Visiting England’s Spa Towns


Spa towns are those villages and cities in England that become known as resorts due to the presence of hot water springs or natural spas. Usually, the hot springs will draw visitors and economy to the area. The purported healing benefits of these springs will draw tourists from all around the world to partake of them. As more people come to try them out, resort areas will spring up around them and attract businesses, vendors and more tourists.

Most of these spa towns can be found in Europe and Japan, and England has its own fair share of them. Here are some of the most worthwhile spa towns for those looking for a little getaway.


Quite possibly the most famous of all the spa towns is Bath. It is rich in history, having been used by the Romans for its spa’s supposed curative powers and also inspiring Jane Austen in her writings. Additionally, there are local legends attached to the city’s spas, such as the prince named Bladud who had leprosy until the spa cured him of it. He went on to become king of the region. Bath has been used by people for thousands of years, and it became a world heritage site a few decades ago.

Where to stay: The Queensbury Hotel offers great food and accommodation.


In 1716, a spa was discovered in Cheltenham, and the town quickly became a resort area for weary travelers and those who wanted to experience natural healing. The town is famous for its arts festivals, which feature artists from the local area as well as internationally renowned performers. The festivals crowning event is the Gold Cup, a steeplechase horse race.

Where to stay: Hotel du Vin is one of our favourite hotels in Cheltenham.

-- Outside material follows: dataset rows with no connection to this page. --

-- ==== Sys2Proof/Syntax.lean ====
section
/-! DEFINITION. The commands of the block: one constructor of `Instr` per row of spec/opcode_table.json, with the
operands that the row's event carries. A measured quantity, a pad level or a partner's message that an event brings is
an operand of the command (DESIGN CHOICE, notes/assumptions/1.md). -/

namespace Sys2Proof

/-- The two sides of the barrier. -/
inductive Side where
  | host | field
deriving DecidableEq, Repr

/-- The twelve engines, in the order of R18. -/
inductive Engine where
  | h0 | h1 | h2 | f0 | f1 | f2 | f3 | f4 | f5 | f6 | f7 | f8
deriving DecidableEq, Repr

/-- The ten power domains, in the order of R21. -/
inductive Domain where
  | hAon | hCore | hPwr | fBkp | fAon | fCore | fAdc | fPwr | fMem | fLink
deriving DecidableEq, Repr

/-- The set-point latches, in the order of R28. -/
inductive LatchId where
  | intakeLim | xferCtl | vsysSet | vsysMin | phTrim (n : Fin 4) | chgV | chgI | chgEn | revSet | polSet (n : Fin 3)
  | qrSet (n : Fin 2) | kaSet | frzPol
deriving DecidableEq, Repr

/-- The privileged actions of R19. -/
inductive GuardAction where
  | serviceWatchdog | switchDomain (d : Domain) (on : Bool) | subSwitch (rail : Fin 5) (on : Bool) | fenceUnit (unit : Nat)
deriving DecidableEq, Repr

/-- The four sidebands, in the order of the SIDEBAND_FAULT detail (R333). -/
inductive SidebandId where
  | line | quiet | halert | falert
deriving DecidableEq, Repr

/-- The sources that can lock the tick (R45). -/
inductive SyncSrc where
  | line | ext | cable | twin
deriving DecidableEq, Repr

/-- A pulse seen on a sideband: its line, and its width in ns (R17). -/
structure SidePulse where
  line : SidebandId
  width : Nat
deriving DecidableEq, Repr

/-- The voltages of a refresh of the monitors, mV (R86). -/
structure IntakeVolts where
  vbus : Nat
  dcin : Nat
  vcbuf : Nat
deriving DecidableEq, Repr

/-- Which test of a soft start is made, at the floor during the ramp or 1 ms after its end, and the output in mV (R124). -/
structure RampTest where
  floor : Bool
  vout : Nat
deriving DecidableEq, Repr

/-- The test of the soft start of a POL rail (R176). -/
structure RailTest extends RampTest where
  rail : Fin 3
deriving DecidableEq, Repr

/-- A stage at its floor after soft start: the current of the fault word's detail, and the output in mV (R134, R204). -/
structure Overload where
  current : Nat
  vout : Nat
deriving DecidableEq, Repr

/-- The indicators that have shown present for 500 ms without a break (bit 0 PACK_DET_N, bit 1 PACK_ID, bits 2 to 5 TS1 to
TS4), and V_BAT averaged over 10 ms, mV (R141). -/
structure Settled where
  shown : Fin 64
  vbat : Nat
deriving DecidableEq, Repr

/-- The detectors that trip, as bits of the BAT_REMOVED detail, and V_BAT in mV (R163). -/
structure Tripped where
  vbat : Nat
  detectors : Fin 64
deriving DecidableEq, Repr

/-- RAIL of a READ, and the newest system-scan value of that rail in mV (R188, R249). -/
structure RailReading where
  rail : Fin 8
  mv : Nat
deriving DecidableEq, Repr

/-- A point of a POL rail's soft start: the measured output in mV, and the time of switching since the rail's last one, in µs
(R176). -/
structure RampStep where
  vout : Nat
  us : Nat
deriving DecidableEq, Repr

/-- A codeword of a committed page, which its PSN names (R292). -/
structure CodewordAt where
  psn : Nat
  word : Fin 16
deriving DecidableEq, Repr

/-- What a run of an ADC slice or a sync source has counted: its conversions or events, and those in error (R530). -/
structure RunCount where
  sent : Nat
  errors : Nat
deriving DecidableEq, Repr

/-- What the sequencer sees as it decides admission (R68): V_BAT and the load of the source role, in mV and mW, and what
is not quiet in time where freeze then comes without a pre-freeze. -/
structure Admit where
  vbat : Nat
  psrc : Nat
  late : Nat                   -- phases that still carry current 4.000 µs after a request (R118)
  lateRails : Nat              -- POL rails that do (R175)
  ns : Nat                     -- how late, ns
deriving DecidableEq, Repr

/-- The two energy inputs of the intake (R76). -/
inductive PowerSrc where
  | vbus | dcin
deriving DecidableEq, Repr

/-- A Tabien message as it arrives (R402): LEN is the payload's length. -/
structure MsgIn where
  type : Nat
  stream : Nat
  seq : Nat
  flags : Nat
  payload : List Byte
deriving DecidableEq, Repr

/-- How F-AON power was lost (R458). -/
inductive LossLetter where
  | ship | battery | vbkp
deriving DecidableEq, Repr

/-- What a start finds: results of its self-tests and reads (R448, R449, R487, R451, R502). -/
structure StartInfo where
  ms : Nat                     -- duration
  slotBad : Nat                -- bit n: neither slot of engine n (R18 order) is loadable (R502)
  slotFell : Nat               -- bit n: the selected slot of engine n failed and the other loads
  repairParity : Option Nat    -- a macro whose soft repair shows a parity error (R489)
  pack : Bool                  -- a pack is present
  off : Nat                    -- how long F-AON was off, 1/32768 s (R303)
deriving DecidableEq, Repr

/-- A defect of a memory bit: stuck, failing to rise or to fall, or disturbed: it takes the value `v` as another bit rises or
falls. -/
inductive DefectKind where
  | stuck (v : Bool)
  | noRise
  | noFall
  | coupled (row col : Nat) (rise v : Bool)
deriving DecidableEq, Repr

/-- A defective bit of a memory under test (R483), by its row and column. -/
structure BitDefect where
  row : Nat
  col : Nat
  kind : DefectKind
deriving DecidableEq, Repr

One of the most prominent spa towns in England is Harrogate. It boasts an incredible 88 hot springs, and it has long attracted the highest echelons of British society. The many Turkish baths give the town an incredible atmosphere, and visitors will find plenty of natural beauty to appreciate in the town’s Valley Gardens. The area is also notable for its many fine dining establishments that make it a great romantic getaway for couples or for those hoping to find love on their travels.

Where to stay: Rudding Park is regularly voted one of the best places to stay in the area.


Sitting at an incredible elevation and home to an amazing geothermal spring, Buxton was founded by the Romans when they discovered the hot springs there. These waters can reach temperatures as high as 28° C. The Romans named it Aquae Amemetiae, a name that translates to “The Spa of the Goddess of the Grove”. The town was developed over a few years by the Duke of Devonshire, as he wanted the town to become a resort area much like Bath had.

Where to stay: The Old Hall hotel is one of our favourites


The town of Ilkley is perhaps one of the most overlooked spa towns out there. It has perfectly preserved Victorian style architecture in this quiet town, a place which hasn’t become as much of spa resort as some of the others on this list. It’s worth mentioning though for those who want something a bit quieter and with fewer tourists. The town has plenty of personality that doesn’t quite scream tourist trap, and there’s the fine Box Tree Restaurant that is considered to be one of the finest eateries in the area.

Where to stay: The Crescent Inn has excellent rooms and is full of charm.